Let’s propose in this scenario that we take in some data, scale and center it, apply PCA while only keeping the components that explain 90% of the variance and lastly apply CLARA clustering and return the classification.
The code to do that is contained in the following chunk.
pca_threshold <- function(x, threshold) {
data_pca <- prcomp(x, scale. = TRUE)
total_var <- sum(data_pca$sdev ^ 2)
num_comp <- which.max(cumsum(data_pca$sdev ^ 2 / total_var) >= threshold)
data_pca$x[, seq_len(num_comp)]
}
pca_kmeans <- function(x, threshold = 0.9, centers = 2) {
data_matrix <- as.matrix(x)
data_pca <- pca_threshold(data_matrix, threshold = threshold)

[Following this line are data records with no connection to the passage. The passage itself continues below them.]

/-- 43_request.md R102, R109, 70_reset_and_hazards.md R155 under the reference environment (logs 28, 30): a REQUEST whose
header collides ends with ABORT and one conflict counted, and reads nothing. -/
def Obligations.RequestHeaderCollides : Prop :=
  ∀ (ps : PeerScript) (f : CmdFields) (s : State), s.busy = false → s.initDone = true → f.id.toNat < 0x3E →
    f.len ≤ 8 → (f.dp = true ↔ f.len ≠ 0) →
    mismatch (observedSlots ps 0 [0x55#8, encodePid f.id]) = true →
    ∃ t, exec (.request f) s = .next t ∧
      let n := 6 + s.sleeping.toNat
      let u := refRun n ps t
      (∀ k, k < n → (refRun k ps t).busy = true) ∧
      u.busy = false ∧ u.phase = .idle ∧ u.result = .abort ∧
      u.cnt = { s.cnt with mConf := s.cnt.mConf + 1 } ∧
      u.data = s.data ∧ u.rxCount = 0 ∧ u.sum = t.sum ∧ u.lastChk = s.lastChk ∧ u.sleeping = false ∧
      u.env.rxEnabled = false ∧ u.env.tmoRunning = false

/-- 43_request.md R104, R105, R109, R110, R111 under the reference environment (logs 28, 30): a REQUEST whose response
breaks off. After j bytes (j at most LEN, so that the poll for the checksum byte is one of them) a frame error comes, or the timer
underflows, be it that the script says so or that it ends. The bytes received stand in DATA, the rest keeps its
contents, and exactly one master counter counts. -/
def Obligations.RequestBreaksOff : Prop :=
  ∀ (ps : PeerScript) (f : CmdFields) (s : State) (r : List Byte) (fails : Bool) (rest : List RxEvent),
    s.busy = false → s.initDone = true → f.id.toNat < 0x3E → f.len ≤ 8 → (f.dp = true ↔ f.len ≠ 0) →
    r.length ≤ f.len →
    (if fails = true then ps.rx = r.map RxEvent.byte ++ .frameError :: rest
     else ps.rx = r.map RxEvent.byte ++ .timeout :: rest ∨ ps.rx = r.map RxEvent.byte) →
    mismatch (observedSlots ps 0 [0x55#8, encodePid f.id]) = false →
    ∃ t, exec (.request f) s = .next t ∧
      let n := r.length + 7 + s.sleeping.toNat
      let u := refRun n ps t
      (∀ k, k < n → (refRun k ps t).busy = true) ∧
      u.busy = false ∧ u.phase = .idle ∧
      u.result = (if fails = true then .io else .timeout) ∧
      u.cnt = (if fails = true then { s.cnt with mGen := s.cnt.mGen + 1 }
        else { s.cnt with mTmo := s.cnt.mTmo + 1 }) ∧
      (∀ k, dataByte u.data k = if k < r.length then r.getD k 0 else dataByte s.data k) ∧
      u.rxCount.toNat = r.length ∧ u.sum = accum t.sum r ∧ u.lastChk = s.lastChk ∧ u.sleeping = false ∧
      u.env.rxEnabled = false ∧ u.env.tmoRunning = false
end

data_kmeans <- cluster::clara(data_pca, k = centers)
data_kmeans$cluster
}Now we create some data and run profvis on it
large_data <- diamonds %>%
select_if(is.numeric) %>%
sample_n(100000, replace = TRUE)profvis::profvis({
pca_kmeans(large_data)
})And we get the following information back.


The Problem
It is very informative, but it is also giving a LOT of information. Let’s propose we want to know the percentage of the computation time is used to do the PCA calculations. In the profvis framework you would need to do the calculation manually. All while waiting for the HTML widget to load.
The Idea
profvis uses the Rprof function internally to inspect what is happening. By using Rprof directly we can extract the profile and calculate our output/matrix.

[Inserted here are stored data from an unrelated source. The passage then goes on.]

-- ==== Sys2Proof/Laws/Ops.lean ====
section
/-! SUPPORT. What each shared operation can do, said once: the acceptance of a command, the environment's steps, the
detector, a host write. Later proofs cite these instead of unfolding the operations. -/

namespace Sys2Proof.Machine

/-- Everything an acceptance can answer (30_encoding.md R49). -/
theorem accept_cases {needsInit : Bool} {i : Instr} {run : State → State} {s t : State}
    (h : accept needsInit i run s = .next t) :
    (s.busy = true ∧ t = refuse .writeWhileBusy s) ∨
    (s.busy = false ∧ needsInit = true ∧ s.initDone = false ∧ t = refuse .notInit s) ∨
    (s.busy = false ∧ (needsInit = true → s.initDone = true) ∧ t = run (storeCmd i s)) := by
  unfold accept at h
  cases hb : s.busy <;> cases hn : needsInit <;> cases hi : s.initDone <;>
    simp_all

/-- Everything INIT can answer (40_bit_timing.md R60). -/
theorem initWith_cases {p : Params} {f : CmdFields} {s t : State} (h : initWith p f s = .next t) :
    (s.busy = true ∧ t = refuse .writeWhileBusy s) ∨
    (s.busy = false ∧ s.initDone = true ∧ t = refuse .alreadyInit s) ∨
    (s.busy = false ∧ s.initDone = false ∧ (s.baud = 0 ∨ bitTicks p s.baud.toNat = 0) ∧ t = refuse .badBaud s) ∨
    (s.busy = false ∧ s.initDone = false ∧ s.baud ≠ 0 ∧ bitTicks p s.baud.toNat ≠ 0 ∧
      t = runInit p (bitTicks p s.baud.toNat) (storeCmd (.init f) s)) := by
  unfold initWith at h
  split at h
  · left; simp_all
  · right
    split at h
    · left; simp_all
    · right
      split at h
      · left; simp_all
      · split at h
        · left; simp_all
        · right; simp_all

/-- An environment step changes the collaborators and the line's record, nothing else (10_state.md R12). -/
theorem envStep_frame (e : EnvEvent) (s : State) :
    ∃ (env : Env) (bus : List BusItem), envStep e s = { s with env := env, bus := bus } := by
  cases e with
  | lineDone =>
    simp only [envStep, envLineDone]
    split
    · exact ⟨s.env, s.bus, rfl⟩
    · exact ⟨_, _, rfl⟩
    · exact ⟨_, _, rfl⟩
  | slot o =>
    simp only [envStep, envSlot]
    split
    · exact ⟨_, _, rfl⟩
    · exact ⟨s.env, s.bus, rfl⟩
  | txComplete b =>
    simp only [envStep, envTxComplete]
    split
    · exact ⟨s.env, s.bus, rfl⟩
    · exact ⟨_, s.bus, rfl⟩
  | rxByte b =>
    simp only [envStep, envRxByte]
    split
    · exact ⟨s.env, s.bus, rfl⟩
    · exact ⟨_, s.bus, rfl⟩
  | tmoTick =>
    simp only [envStep, envTmoTick]
    split
    · split
      · exact ⟨s.env, s.bus, rfl⟩
      · exact ⟨_, s.bus, rfl⟩
    · exact ⟨s.env, s.bus, rfl⟩
  | tmoFlag b =>
    simp only [envStep, envTmoFlag]
    split
    · exact ⟨s.env, s.bus, rfl⟩
    · exact ⟨_, s.bus, rfl⟩
  | toggle k =>
    simp only [envStep, envToggle]
    split
    · exact ⟨s.env, s.bus, rfl⟩
    · exact ⟨_, s.bus, rfl⟩
  | txIdle b => exact ⟨_, s.bus, rfl⟩
  | rxBlocked b => exact ⟨_, s.bus, rfl⟩
  | txbl b => exact ⟨_, s.bus, rfl⟩
  | rxDisabled b => exact ⟨_, s.bus, rfl⟩
  | ferr b => exact ⟨_, s.bus, rfl⟩
  | ovf b => exact ⟨_, s.bus, rfl⟩
  | rxLose => exact ⟨_, s.bus, rfl⟩

/-- A detector step samples one input and counts it, or changes nothing (44_counters_sleep.md R121). -/
theorem detectorStep_frame (k : Fin 6) (s : State) :
    ∃ (pins : Pins) (c : Counters), detectorStep k s = { s with pinPrev := pins, cnt := c } := by
  unfold detectorStep
  split
  · exact ⟨_, _, rfl⟩
  · exact ⟨s.pinPrev, s.cnt, rfl⟩

/-- A host read changes the value returned and, on a bad access, the error record (20_memory.md R35, R38). -/
theorem hostRead_cases (off : Int) (size : Nat) (s : State) :
    hostRead off size s = s ∨ (∃ v, hostRead off size s = { s with hostData := v }) ∨
      hostRead off size s = refuse .badAccess { s with hostData := 0 } := by
  unfold hostRead
  split
  · exact .inl rfl
  · split
    · exact .inr (.inl ⟨_, rfl⟩)
    · exact .inr (.inr rfl)

/-- Only offset 0 is CMD (10_state.md R14). -/
theorem ofOffset_cmd {off : Int} (h : Reg.ofOffset off = some .cmd) : off = 0 := by
  have := List.find?_some h
  exact (eq_of_beq this).symm

/-- What an admitted or refused host write can do, the command case left to `exec` (20_memory.md R35, R38, R39). -/
theorem hostWrite_cases {off : Int} {size : Nat} {v : Word} {s t : State} (h : hostWrite off size v s = .next t) :
    t = s ∨ (∃ c, c ≠ .none ∧ t = refuse c s) ∨
      (off = 0 ∧ size = 4 ∧ ∃ i, decode v = .ok i ∧ exec i s = .next t) ∨
      (s.busy = false ∧ (∃ b, t = { s with baud := b })) ∨
      (s.busy = false ∧ (∃ d, t = { s with data := d })) := by
  unfold hostWrite at h
  split at h
  · simp_all
  split at h
  · rename_i hg
    have hg : size = 4 := by simp only [goodAccess, Bool.and_eq_true, beq_iff_eq] at hg; exact hg.1
    unfold writeOffset at h
    split at h
    · unfold writeCmd at h
      split at h
      · exact .inr (.inr (.inl ⟨ofOffset_cmd ‹_›, hg, _, by assumption, h⟩))
      · refine .inr (.inl ⟨_, ?_, (Host.Outcome.next.inj h).symm⟩)
        rename_i r _
        cases s.busy <;> cases r <;> decide
    all_goals
      first
      | (unfold writeStorage at h
         split at h
         · exact .inr (.inl ⟨.writeWhileBusy, by decide, (Host.Outcome.next.inj h).symm⟩)
         · rename_i hb
           have hb' : s.busy = false := by simpa using hb
           first
           | exact .inr (.inr (.inr (.inl ⟨hb', _, (Host.Outcome.next.inj h).symm⟩)))
           | exact .inr (.inr (.inr (.inr ⟨hb', _, (Host.Outcome.next.inj h).symm⟩))))
      | exact .inl (Host.Outcome.next.inj h).symm
  · exact .inr (.inl ⟨.badAccess, by decide, (Host.Outcome.next.inj h).symm⟩)

/-- The state after a frame's start, in one record (42_transmit.md R86). -/
theorem startFrame_eq (op : FrameOp) (id : FrameId) (txdp : Bool) (len : BitVec 4) (enh inj : Bool) (s : State) :
    startFrame op id txdp len enh inj s =
      { s with
        latch := latchFrame op id txdp len enh inj s.data, idx := 0, busy := true, phase := .txArm
        env := s.env.frameStart, acts := s.acts ++ [.flush, .rxEnable, .rxBlock true] } := by
  simp only [startFrame, actAll_eq, List.foldl, Env.act, Env.frameStart]

/-- The state after a REQUEST's start, in one record (43_request.md R100). -/
theorem startRequest_eq (n : Nat) (f : CmdFields) (s : State) :
    startRequest n f s =
      { s with
        latch := latchFrame .rq f.id false (BitVec.ofNat 4 f.len) f.enh false s.data, idx := 0, busy := true
        phase := .txArm, rxCount := 0, sum := checksumSeed (enhEffective f.enh f.id) (encodePid f.id)
        env := { s.env.frameStart with tmoRunning := true, tmoLeft := n, tmoUf := false }
        acts := s.acts ++ [.tmoStart n, .flush, .rxEnable, .rxBlock true] } := by
  simp only [startRequest, startFrame_eq, act, Env.act, Env.frameStart, latchFrame, List.append_assoc,
    List.cons_append, List.nil_append]

/-- When a frame's parameters pass (42_transmit.md R85). -/
theorem checkParams_ok {id : FrameId} {dp : Bool} {len : Nat} (h : checkParams id dp len = .ok) :
    id.toNat < 0x3E ∧ (dp = true ↔ len ≠ 0) ∧ len ≤ 8 := by
  unfold checkParams at h
  split at h
  · cases h
  · split at h
    · cases h
    · split at h
      · cases h
      · rename_i h1 h2 h3
        refine ⟨by omega, ?_, by omega⟩
        cases dp <;> simp_all

/-- Everything a command can do: it is refused; it completes in its own step with a result; INIT sets up; the counters
are cleared; or a frame starts (30_encoding.md R49, 20_memory.md R42). -/
theorem exec_cases {i : Instr} {s t : State} (h : exec i s = .next t) :
    (∃ c, c ≠ .none ∧ t = refuse c s) ∨
    (s.busy = false ∧ ∃ r, t = setResult r (storeCmd i s)) ∨
    (s.busy = false ∧ s.initDone = false ∧ s.baud ≠ 0 ∧ (∃ f, i = .init f) ∧
      bitTicks Config.params s.baud.toNat ≠ 0 ∧
      t = runInit Config.params (bitTicks Config.params s.baud.toNat) (storeCmd i s)) ∨
    (s.busy = false ∧ (∃ f, i = .resetCounters f) ∧ t = runResetCounters (storeCmd i s)) ∨
    (s.busy = false ∧ s.initDone = true ∧ ∃ f, i = .transmit f ∧ checkParams f.id f.dp f.len = .ok ∧
      t = startFrame .tx f.id f.dp (BitVec.ofNat 4 f.len) f.enh f.inj (storeCmd i s)) ∨
    (s.busy = false ∧ s.initDone = true ∧ ∃ f, i = .request f ∧ checkParams f.id f.dp f.len = .ok ∧
      t = startRequest Config.params.timeoutTicks f (storeCmd i s)) ∨
    (s.busy = false ∧ s.initDone = true ∧ (∃ f, i = .sleep f) ∧
      t = startFrame .sl Config.sleepId true 8#4 false false (storeCmd i s)) := by
  cases i with
  | nop f =>
    obtain ⟨_, rfl⟩ | ⟨_, h, _⟩ | ⟨hb, _, rfl⟩ := accept_cases h
    · exact .inl ⟨_, by decide, rfl⟩
    · cases h
    · exact .inr (.inl ⟨hb, _, rfl⟩)
  | init f =>
    obtain ⟨_, rfl⟩ | ⟨_, _, rfl⟩ | ⟨_, _, _, rfl⟩ | ⟨hb, hi, hd, ht, rfl⟩ := initWith_cases h
    · exact .inl ⟨_, by decide, rfl⟩
    · exact .inl ⟨_, by decide, rfl⟩
    · exact .inl ⟨_, by decide, rfl⟩
    · exact .inr (.inr (.inl ⟨hb, hi, hd, ⟨f, rfl⟩, ht, rfl⟩))
  | transmit f =>
    obtain ⟨_, rfl⟩ | ⟨_, _, _, rfl⟩ | ⟨hb, hi, rfl⟩ := accept_cases h
    · exact .inl ⟨_, by decide, rfl⟩
    · exact .inl ⟨_, by decide, rfl⟩
    · unfold runTransmit
      split
      · exact .inr (.inr (.inr (.inr (.inl ⟨hb, hi rfl, f, rfl, by assumption, rfl⟩))))
      · exact .inr (.inl ⟨hb, _, rfl⟩)
  | request f =>
    obtain ⟨_, rfl⟩ | ⟨_, _, _, rfl⟩ | ⟨hb, hi, rfl⟩ := accept_cases h
    · exact .inl ⟨_, by decide, rfl⟩
    · exact .inl ⟨_, by decide, rfl⟩
    · unfold runRequest
      split
      · exact .inr (.inr (.inr (.inr (.inr (.inl ⟨hb, hi rfl, f, rfl, by assumption, rfl⟩)))))
      · exact .inr (.inl ⟨hb, _, rfl⟩)
  | sleep f =>
    obtain ⟨_, rfl⟩ | ⟨_, _, _, rfl⟩ | ⟨hb, hi, rfl⟩ := accept_cases h
    · exact .inl ⟨_, by decide, rfl⟩
    · exact .inl ⟨_, by decide, rfl⟩
    · unfold runSleep
      split
      · exact .inr (.inl ⟨hb, _, rfl⟩)
      · exact .inr (.inr (.inr (.inr (.inr (.inr ⟨hb, hi rfl, ⟨f, rfl⟩, rfl⟩)))))
  | resetCounters f =>
    obtain ⟨_, rfl⟩ | ⟨_, h, _⟩ | ⟨hb, _, rfl⟩ := accept_cases h
    · exact .inl ⟨_, by decide, rfl⟩
    · cases h
    · exact .inr (.inr (.inr (.inl ⟨hb, ⟨f, rfl⟩, rfl⟩)))

end Sys2Proof.Machine
end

The base profiling steps are
tmp <- tempfile()
Rprof(tmp)
##################
# Code goes here #
##################
Rprof(NULL)
profile <- readLines(tmp)This chunk will set up a temporary file, start the profiler and set it to write to the temporary file, stop the profiler and read the result from the profiler.
Trying it with our code we get
tmp <- tempfile()
Rprof(tmp)
x <- pca_kmeans(large_data)
Rprof(NULL)
profile <- readLines(tmp)
head(profile)## [1] "sample.interval=20000"
## [2] "\"aperm.default\" \"aperm\" \"apply\" \"scale.default\" \"scale\" \"prcomp.default\" \"prcomp\" \"pca_threshold\" \"pca_kmeans\" "
## [3] "\"is.na\" \"FUN\" \"apply\" \"scale.default\" \"scale\" \"prcomp.default\" \"prcomp\" \"pca_threshold\" \"pca_kmeans\" "
## [4] "\"is.na\" \"FUN\" \"apply\" \"scale.default\" \"scale\" \"prcomp.default\" \"prcomp\" \"pca_threshold\" \"pca_kmeans\" "
## [5] "\"is.na\" \"FUN\" \"apply\" \"scale.default\" \"scale\" \"prcomp.default\" \"prcomp\" \"pca_threshold\" \"pca_kmeans\" "
## [6] "\"is.na\" \"FUN\" \"apply\" \"scale.default\" \"scale\" \"prcomp.default\" \"prcomp\" \"pca_threshold\" \"pca_kmeans\" "
Let’s see what these lines mean. First, we notice that the first line is just denoting the sample interval, so we can ignore that for now. Let’s look at the next line
## [1] "\"aperm.default\" \"aperm\" \"apply\" \"scale.default\" \"scale\" \"prcomp.default\" \"prcomp\" \"pca_threshold\" \"pca_kmeans\" "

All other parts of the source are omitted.